The answer should hold exactly the lines of the entries below from the one containing "entry 2). -/" through the last line, both included.

Top of Exercise material

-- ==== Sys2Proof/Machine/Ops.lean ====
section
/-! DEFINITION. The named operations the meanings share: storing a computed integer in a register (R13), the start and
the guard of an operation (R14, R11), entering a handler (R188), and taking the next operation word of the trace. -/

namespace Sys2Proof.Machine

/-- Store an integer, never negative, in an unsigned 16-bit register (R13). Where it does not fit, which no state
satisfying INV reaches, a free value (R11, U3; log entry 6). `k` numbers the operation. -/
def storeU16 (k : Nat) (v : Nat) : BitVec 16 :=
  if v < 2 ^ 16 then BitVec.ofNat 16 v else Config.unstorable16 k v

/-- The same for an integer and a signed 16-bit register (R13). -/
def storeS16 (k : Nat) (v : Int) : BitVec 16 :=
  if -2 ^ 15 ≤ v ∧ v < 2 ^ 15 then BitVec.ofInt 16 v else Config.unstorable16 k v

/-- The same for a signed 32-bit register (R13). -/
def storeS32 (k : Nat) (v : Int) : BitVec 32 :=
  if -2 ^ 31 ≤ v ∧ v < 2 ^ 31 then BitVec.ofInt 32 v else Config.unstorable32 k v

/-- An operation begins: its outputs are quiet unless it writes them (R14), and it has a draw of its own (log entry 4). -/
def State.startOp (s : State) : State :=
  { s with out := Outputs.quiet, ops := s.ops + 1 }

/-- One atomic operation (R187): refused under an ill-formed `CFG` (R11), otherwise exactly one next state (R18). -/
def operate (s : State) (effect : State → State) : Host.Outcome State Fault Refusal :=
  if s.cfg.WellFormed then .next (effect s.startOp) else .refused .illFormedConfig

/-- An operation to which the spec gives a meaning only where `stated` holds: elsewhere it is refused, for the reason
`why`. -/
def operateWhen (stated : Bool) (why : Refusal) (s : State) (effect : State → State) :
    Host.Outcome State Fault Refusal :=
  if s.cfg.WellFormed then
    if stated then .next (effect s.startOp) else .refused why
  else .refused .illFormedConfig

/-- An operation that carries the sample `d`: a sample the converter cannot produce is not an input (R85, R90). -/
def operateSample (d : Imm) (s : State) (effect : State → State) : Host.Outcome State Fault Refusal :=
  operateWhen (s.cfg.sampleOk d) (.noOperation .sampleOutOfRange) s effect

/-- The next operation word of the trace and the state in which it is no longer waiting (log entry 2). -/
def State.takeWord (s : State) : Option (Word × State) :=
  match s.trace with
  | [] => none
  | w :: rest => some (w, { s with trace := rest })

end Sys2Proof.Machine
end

Bottom of Exercise material

— Exercise answer —
/-- The next operation word of the trace and the state in which it is no longer waiting (log entry 2). -/
def State.takeWord (s : State) : Option (Word × State) :=
  match s.trace with
  | [] => none
  | w :: rest => some (w, { s with trace := rest })

end Sys2Proof.Machine
end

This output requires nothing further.